### [Directions for this task]
Taking the line with "decide (m.Pairwise fun" as the first and the line with "def TMem.clearBelow (m" as the last, set down exactly every line in that range from the entries below, and no more.

### [Data]
════════════════
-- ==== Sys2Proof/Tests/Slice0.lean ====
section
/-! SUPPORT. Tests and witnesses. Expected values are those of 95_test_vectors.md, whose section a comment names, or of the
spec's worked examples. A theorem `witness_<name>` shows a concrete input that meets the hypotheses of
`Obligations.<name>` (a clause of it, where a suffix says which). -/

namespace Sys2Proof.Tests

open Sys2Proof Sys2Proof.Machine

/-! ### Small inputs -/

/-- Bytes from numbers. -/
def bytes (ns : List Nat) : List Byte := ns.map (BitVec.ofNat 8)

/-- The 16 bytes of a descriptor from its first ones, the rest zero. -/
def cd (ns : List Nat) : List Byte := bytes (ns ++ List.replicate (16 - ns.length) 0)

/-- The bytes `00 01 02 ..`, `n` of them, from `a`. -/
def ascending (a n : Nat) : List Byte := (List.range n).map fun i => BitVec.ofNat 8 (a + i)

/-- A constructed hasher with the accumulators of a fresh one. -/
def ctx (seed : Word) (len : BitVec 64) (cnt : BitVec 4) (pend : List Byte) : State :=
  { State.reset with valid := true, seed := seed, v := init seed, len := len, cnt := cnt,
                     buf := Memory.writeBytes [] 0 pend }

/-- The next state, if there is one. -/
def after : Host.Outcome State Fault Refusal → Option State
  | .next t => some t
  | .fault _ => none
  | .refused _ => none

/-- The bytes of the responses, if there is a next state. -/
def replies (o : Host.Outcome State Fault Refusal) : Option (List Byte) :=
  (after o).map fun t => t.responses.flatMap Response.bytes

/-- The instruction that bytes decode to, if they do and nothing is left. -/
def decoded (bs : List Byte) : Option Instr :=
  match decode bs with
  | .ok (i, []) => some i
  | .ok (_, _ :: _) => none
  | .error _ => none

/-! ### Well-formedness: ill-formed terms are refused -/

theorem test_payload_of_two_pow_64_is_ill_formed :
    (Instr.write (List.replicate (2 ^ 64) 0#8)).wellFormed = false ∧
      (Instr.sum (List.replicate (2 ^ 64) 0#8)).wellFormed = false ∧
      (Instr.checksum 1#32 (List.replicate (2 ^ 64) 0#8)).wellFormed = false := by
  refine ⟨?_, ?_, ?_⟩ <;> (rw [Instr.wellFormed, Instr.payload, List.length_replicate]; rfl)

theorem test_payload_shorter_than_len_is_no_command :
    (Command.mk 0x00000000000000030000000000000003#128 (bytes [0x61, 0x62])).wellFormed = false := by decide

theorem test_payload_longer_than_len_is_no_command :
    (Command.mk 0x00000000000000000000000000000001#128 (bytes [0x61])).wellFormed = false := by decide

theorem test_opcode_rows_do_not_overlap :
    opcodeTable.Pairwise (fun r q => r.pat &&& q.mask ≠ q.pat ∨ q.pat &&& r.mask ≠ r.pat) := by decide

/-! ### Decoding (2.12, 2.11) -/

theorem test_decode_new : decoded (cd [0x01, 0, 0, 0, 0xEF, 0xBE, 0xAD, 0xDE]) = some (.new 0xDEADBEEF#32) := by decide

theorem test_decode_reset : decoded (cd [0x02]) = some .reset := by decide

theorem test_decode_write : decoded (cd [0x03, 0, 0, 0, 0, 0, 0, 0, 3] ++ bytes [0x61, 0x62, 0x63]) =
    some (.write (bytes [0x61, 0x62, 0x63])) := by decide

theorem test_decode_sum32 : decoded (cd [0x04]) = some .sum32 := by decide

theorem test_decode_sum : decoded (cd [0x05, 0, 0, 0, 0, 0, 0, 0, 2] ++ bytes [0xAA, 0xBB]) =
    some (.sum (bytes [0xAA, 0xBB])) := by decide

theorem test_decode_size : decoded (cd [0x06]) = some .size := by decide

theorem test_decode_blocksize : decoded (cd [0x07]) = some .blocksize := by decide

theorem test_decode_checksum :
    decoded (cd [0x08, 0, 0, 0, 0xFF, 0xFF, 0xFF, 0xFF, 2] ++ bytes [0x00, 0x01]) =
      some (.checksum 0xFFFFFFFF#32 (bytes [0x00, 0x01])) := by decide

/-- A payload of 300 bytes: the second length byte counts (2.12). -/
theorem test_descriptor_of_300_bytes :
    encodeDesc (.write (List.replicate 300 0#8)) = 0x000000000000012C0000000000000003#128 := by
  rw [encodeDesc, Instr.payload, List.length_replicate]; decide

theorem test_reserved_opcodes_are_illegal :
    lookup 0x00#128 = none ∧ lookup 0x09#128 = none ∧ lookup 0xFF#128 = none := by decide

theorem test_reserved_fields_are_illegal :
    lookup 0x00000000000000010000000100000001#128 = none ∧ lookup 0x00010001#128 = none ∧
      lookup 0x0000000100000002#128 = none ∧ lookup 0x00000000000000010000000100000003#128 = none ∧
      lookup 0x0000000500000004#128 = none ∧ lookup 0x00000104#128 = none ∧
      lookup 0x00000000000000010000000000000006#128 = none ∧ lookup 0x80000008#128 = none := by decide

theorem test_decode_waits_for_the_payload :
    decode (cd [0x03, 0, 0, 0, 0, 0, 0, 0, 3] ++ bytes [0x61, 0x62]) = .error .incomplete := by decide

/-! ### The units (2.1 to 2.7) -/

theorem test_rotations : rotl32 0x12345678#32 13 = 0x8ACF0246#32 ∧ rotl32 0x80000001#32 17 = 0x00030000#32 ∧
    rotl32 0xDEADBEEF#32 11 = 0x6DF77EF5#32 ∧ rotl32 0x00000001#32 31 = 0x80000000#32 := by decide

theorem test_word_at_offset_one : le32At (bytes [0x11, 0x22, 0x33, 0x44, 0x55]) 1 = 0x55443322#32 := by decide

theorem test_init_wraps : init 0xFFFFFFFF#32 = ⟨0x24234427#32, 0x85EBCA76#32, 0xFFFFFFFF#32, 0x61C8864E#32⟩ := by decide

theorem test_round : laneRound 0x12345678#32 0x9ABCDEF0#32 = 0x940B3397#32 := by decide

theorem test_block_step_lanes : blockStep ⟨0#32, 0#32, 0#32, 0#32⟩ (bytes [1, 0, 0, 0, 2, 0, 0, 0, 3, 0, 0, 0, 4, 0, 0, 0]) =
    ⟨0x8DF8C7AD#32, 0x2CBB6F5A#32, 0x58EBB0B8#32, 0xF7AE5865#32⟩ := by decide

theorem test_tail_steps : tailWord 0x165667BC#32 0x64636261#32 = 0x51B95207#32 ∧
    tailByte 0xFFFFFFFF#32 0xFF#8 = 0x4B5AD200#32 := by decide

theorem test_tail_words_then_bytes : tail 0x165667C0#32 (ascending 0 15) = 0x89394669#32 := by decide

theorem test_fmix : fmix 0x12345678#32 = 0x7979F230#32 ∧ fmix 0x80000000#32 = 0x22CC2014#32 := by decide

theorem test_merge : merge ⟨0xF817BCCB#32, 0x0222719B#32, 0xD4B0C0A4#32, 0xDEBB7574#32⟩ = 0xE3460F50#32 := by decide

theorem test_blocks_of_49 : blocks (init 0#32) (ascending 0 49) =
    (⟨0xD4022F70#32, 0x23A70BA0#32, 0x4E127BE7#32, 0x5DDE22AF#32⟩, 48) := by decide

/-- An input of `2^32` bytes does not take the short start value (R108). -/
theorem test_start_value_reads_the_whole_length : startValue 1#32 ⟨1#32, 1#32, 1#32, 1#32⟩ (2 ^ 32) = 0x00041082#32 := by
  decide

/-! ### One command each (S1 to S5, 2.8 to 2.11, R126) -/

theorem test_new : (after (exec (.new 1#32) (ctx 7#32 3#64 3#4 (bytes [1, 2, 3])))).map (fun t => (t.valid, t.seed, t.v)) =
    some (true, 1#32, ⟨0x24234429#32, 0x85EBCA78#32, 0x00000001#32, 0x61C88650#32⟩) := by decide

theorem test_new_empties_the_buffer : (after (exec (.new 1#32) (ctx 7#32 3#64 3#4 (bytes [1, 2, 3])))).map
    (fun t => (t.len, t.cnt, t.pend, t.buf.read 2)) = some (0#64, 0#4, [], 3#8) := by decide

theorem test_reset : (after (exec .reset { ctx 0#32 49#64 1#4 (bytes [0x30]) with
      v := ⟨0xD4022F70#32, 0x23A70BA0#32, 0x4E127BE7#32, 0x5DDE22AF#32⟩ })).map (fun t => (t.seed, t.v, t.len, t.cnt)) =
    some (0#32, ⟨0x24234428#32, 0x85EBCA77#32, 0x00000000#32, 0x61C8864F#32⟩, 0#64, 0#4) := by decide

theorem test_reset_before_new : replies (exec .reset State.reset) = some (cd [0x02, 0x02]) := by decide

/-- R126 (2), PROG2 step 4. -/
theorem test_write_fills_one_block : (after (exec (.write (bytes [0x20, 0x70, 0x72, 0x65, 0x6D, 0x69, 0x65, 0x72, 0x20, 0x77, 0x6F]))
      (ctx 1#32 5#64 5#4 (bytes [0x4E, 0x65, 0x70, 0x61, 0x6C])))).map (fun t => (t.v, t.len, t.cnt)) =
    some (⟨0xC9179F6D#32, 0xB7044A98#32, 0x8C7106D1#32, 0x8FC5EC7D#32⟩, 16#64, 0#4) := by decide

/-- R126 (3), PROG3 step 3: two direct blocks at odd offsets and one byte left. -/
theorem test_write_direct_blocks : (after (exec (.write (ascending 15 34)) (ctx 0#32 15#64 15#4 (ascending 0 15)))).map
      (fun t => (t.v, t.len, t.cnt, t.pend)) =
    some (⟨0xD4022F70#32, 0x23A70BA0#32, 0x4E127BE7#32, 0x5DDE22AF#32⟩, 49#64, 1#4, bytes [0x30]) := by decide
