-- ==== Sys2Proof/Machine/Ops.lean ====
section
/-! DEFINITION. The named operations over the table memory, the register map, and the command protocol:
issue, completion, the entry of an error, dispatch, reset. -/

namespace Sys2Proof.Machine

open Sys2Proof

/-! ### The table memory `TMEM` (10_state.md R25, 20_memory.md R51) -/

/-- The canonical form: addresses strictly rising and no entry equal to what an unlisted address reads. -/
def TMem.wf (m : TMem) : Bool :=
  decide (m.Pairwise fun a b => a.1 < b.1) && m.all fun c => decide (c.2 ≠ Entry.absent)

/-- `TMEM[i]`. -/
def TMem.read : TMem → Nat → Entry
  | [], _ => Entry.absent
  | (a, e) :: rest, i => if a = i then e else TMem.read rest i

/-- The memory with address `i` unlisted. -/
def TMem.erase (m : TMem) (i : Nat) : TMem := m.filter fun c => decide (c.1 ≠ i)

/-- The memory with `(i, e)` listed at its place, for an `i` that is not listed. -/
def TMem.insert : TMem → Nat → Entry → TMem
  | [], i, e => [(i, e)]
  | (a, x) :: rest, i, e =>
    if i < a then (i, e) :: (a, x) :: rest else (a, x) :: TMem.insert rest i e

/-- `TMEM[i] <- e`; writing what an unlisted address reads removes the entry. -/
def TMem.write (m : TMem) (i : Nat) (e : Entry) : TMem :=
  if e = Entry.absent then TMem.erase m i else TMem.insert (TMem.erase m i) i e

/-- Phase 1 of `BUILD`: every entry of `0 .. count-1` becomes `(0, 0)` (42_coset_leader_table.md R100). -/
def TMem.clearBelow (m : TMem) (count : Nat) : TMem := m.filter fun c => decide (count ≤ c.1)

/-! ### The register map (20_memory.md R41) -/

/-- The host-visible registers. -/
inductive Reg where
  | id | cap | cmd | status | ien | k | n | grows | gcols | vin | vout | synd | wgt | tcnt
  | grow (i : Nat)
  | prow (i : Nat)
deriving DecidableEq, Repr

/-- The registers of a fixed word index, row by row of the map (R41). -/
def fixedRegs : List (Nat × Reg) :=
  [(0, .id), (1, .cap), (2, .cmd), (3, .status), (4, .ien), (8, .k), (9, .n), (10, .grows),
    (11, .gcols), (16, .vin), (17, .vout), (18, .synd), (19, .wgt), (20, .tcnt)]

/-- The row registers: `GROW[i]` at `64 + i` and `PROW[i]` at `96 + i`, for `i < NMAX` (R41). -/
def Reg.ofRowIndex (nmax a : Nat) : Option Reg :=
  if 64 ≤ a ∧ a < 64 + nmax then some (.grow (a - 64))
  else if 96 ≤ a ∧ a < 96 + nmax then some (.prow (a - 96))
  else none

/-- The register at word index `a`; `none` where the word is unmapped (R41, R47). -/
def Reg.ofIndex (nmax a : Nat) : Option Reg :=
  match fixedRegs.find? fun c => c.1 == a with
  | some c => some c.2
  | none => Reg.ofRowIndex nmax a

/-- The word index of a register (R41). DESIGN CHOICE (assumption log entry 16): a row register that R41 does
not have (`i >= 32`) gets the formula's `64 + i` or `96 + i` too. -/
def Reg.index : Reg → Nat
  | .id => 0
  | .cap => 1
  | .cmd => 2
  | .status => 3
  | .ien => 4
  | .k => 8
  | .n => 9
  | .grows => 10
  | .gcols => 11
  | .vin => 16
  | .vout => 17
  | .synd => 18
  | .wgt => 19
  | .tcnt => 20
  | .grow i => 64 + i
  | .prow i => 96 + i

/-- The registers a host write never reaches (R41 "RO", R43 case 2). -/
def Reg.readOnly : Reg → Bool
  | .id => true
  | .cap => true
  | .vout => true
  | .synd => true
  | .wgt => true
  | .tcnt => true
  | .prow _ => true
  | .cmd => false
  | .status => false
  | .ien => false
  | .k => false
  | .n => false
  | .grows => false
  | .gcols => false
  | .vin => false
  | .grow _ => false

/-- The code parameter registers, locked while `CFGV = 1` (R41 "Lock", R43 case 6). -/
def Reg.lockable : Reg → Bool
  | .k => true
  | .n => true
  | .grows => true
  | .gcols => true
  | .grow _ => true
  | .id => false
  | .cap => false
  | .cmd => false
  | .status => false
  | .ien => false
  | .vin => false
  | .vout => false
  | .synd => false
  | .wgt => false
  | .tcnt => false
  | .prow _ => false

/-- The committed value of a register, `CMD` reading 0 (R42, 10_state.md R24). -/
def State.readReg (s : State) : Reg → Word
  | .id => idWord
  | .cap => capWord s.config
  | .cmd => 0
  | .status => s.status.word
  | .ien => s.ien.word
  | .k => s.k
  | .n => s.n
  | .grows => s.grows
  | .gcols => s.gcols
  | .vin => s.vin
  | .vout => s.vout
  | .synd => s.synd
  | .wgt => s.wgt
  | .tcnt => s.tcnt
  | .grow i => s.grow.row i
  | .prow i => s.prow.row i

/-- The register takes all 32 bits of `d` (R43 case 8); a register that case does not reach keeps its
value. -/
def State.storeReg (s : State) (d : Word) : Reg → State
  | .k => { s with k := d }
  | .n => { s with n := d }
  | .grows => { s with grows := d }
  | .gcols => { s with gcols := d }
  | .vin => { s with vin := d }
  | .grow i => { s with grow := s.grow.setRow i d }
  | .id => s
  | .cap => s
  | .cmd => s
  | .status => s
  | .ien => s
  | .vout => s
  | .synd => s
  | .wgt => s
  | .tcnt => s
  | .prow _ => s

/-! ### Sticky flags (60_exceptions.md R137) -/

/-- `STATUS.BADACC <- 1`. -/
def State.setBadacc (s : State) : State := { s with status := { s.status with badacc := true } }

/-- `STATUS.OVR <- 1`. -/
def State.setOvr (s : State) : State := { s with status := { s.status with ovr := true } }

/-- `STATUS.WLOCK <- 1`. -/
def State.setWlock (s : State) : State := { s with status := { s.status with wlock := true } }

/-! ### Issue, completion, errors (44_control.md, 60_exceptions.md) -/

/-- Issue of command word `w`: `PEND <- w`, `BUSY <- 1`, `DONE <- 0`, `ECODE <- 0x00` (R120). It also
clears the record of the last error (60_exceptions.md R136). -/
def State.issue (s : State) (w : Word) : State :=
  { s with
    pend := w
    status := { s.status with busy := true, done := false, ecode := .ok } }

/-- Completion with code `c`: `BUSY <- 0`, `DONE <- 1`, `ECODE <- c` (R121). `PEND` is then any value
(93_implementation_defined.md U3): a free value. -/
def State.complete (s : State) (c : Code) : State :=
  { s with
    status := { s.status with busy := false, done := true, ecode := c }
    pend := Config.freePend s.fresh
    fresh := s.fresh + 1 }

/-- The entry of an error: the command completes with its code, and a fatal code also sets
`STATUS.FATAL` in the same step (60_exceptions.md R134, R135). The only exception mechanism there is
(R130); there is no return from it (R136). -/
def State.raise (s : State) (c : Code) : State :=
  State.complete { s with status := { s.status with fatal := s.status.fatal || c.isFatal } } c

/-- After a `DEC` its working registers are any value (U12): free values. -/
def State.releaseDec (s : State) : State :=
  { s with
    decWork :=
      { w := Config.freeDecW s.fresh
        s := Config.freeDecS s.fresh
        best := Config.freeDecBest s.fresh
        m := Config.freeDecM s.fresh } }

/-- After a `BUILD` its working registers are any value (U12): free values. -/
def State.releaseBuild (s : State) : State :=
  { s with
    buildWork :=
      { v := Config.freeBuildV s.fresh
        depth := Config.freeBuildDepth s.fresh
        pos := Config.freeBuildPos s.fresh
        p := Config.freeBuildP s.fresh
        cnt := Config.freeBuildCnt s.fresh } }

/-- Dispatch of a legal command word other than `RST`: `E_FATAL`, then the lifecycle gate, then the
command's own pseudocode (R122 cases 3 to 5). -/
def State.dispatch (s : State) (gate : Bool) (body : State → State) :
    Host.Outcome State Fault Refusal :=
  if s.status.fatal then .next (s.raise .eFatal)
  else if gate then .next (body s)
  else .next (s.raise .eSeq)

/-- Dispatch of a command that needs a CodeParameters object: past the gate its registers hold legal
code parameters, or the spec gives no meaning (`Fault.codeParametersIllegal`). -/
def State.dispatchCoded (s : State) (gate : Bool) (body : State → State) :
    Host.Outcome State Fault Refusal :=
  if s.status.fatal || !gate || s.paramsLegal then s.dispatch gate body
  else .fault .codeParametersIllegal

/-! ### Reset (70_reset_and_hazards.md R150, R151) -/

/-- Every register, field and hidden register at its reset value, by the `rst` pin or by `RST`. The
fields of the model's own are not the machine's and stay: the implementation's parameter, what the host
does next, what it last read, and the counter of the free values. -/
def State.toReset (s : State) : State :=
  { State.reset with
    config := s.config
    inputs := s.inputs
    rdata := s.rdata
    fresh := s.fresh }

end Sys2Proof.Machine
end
════════════════
### [Task solution]
  decide (m.Pairwise fun a b => a.1 < b.1) && m.all fun c => decide (c.2 ≠ Entry.absent)

/-- `TMEM[i]`. -/
def TMem.read : TMem → Nat → Entry
  | [], _ => Entry.absent
  | (a, e) :: rest, i => if a = i then e else TMem.read rest i

/-- The memory with address `i` unlisted. -/
def TMem.erase (m : TMem) (i : Nat) : TMem := m.filter fun c => decide (c.1 ≠ i)

/-- The memory with `(i, e)` listed at its place, for an `i` that is not listed. -/
def TMem.insert : TMem → Nat → Entry → TMem
  | [], i, e => [(i, e)]
  | (a, x) :: rest, i, e =>
    if i < a then (i, e) :: (a, x) :: rest else (a, x) :: TMem.insert rest i e

/-- `TMEM[i] <- e`; writing what an unlisted address reads removes the entry. -/
def TMem.write (m : TMem) (i : Nat) (e : Entry) : TMem :=
  if e = Entry.absent then TMem.erase m i else TMem.insert (TMem.erase m i) i e

/-- Phase 1 of `BUILD`: every entry of `0 .. count-1` becomes `(0, 0)` (42_coset_leader_table.md R100). -/
def TMem.clearBelow (m : TMem) (count : Nat) : TMem := m.filter fun c => decide (count ≤ c.1)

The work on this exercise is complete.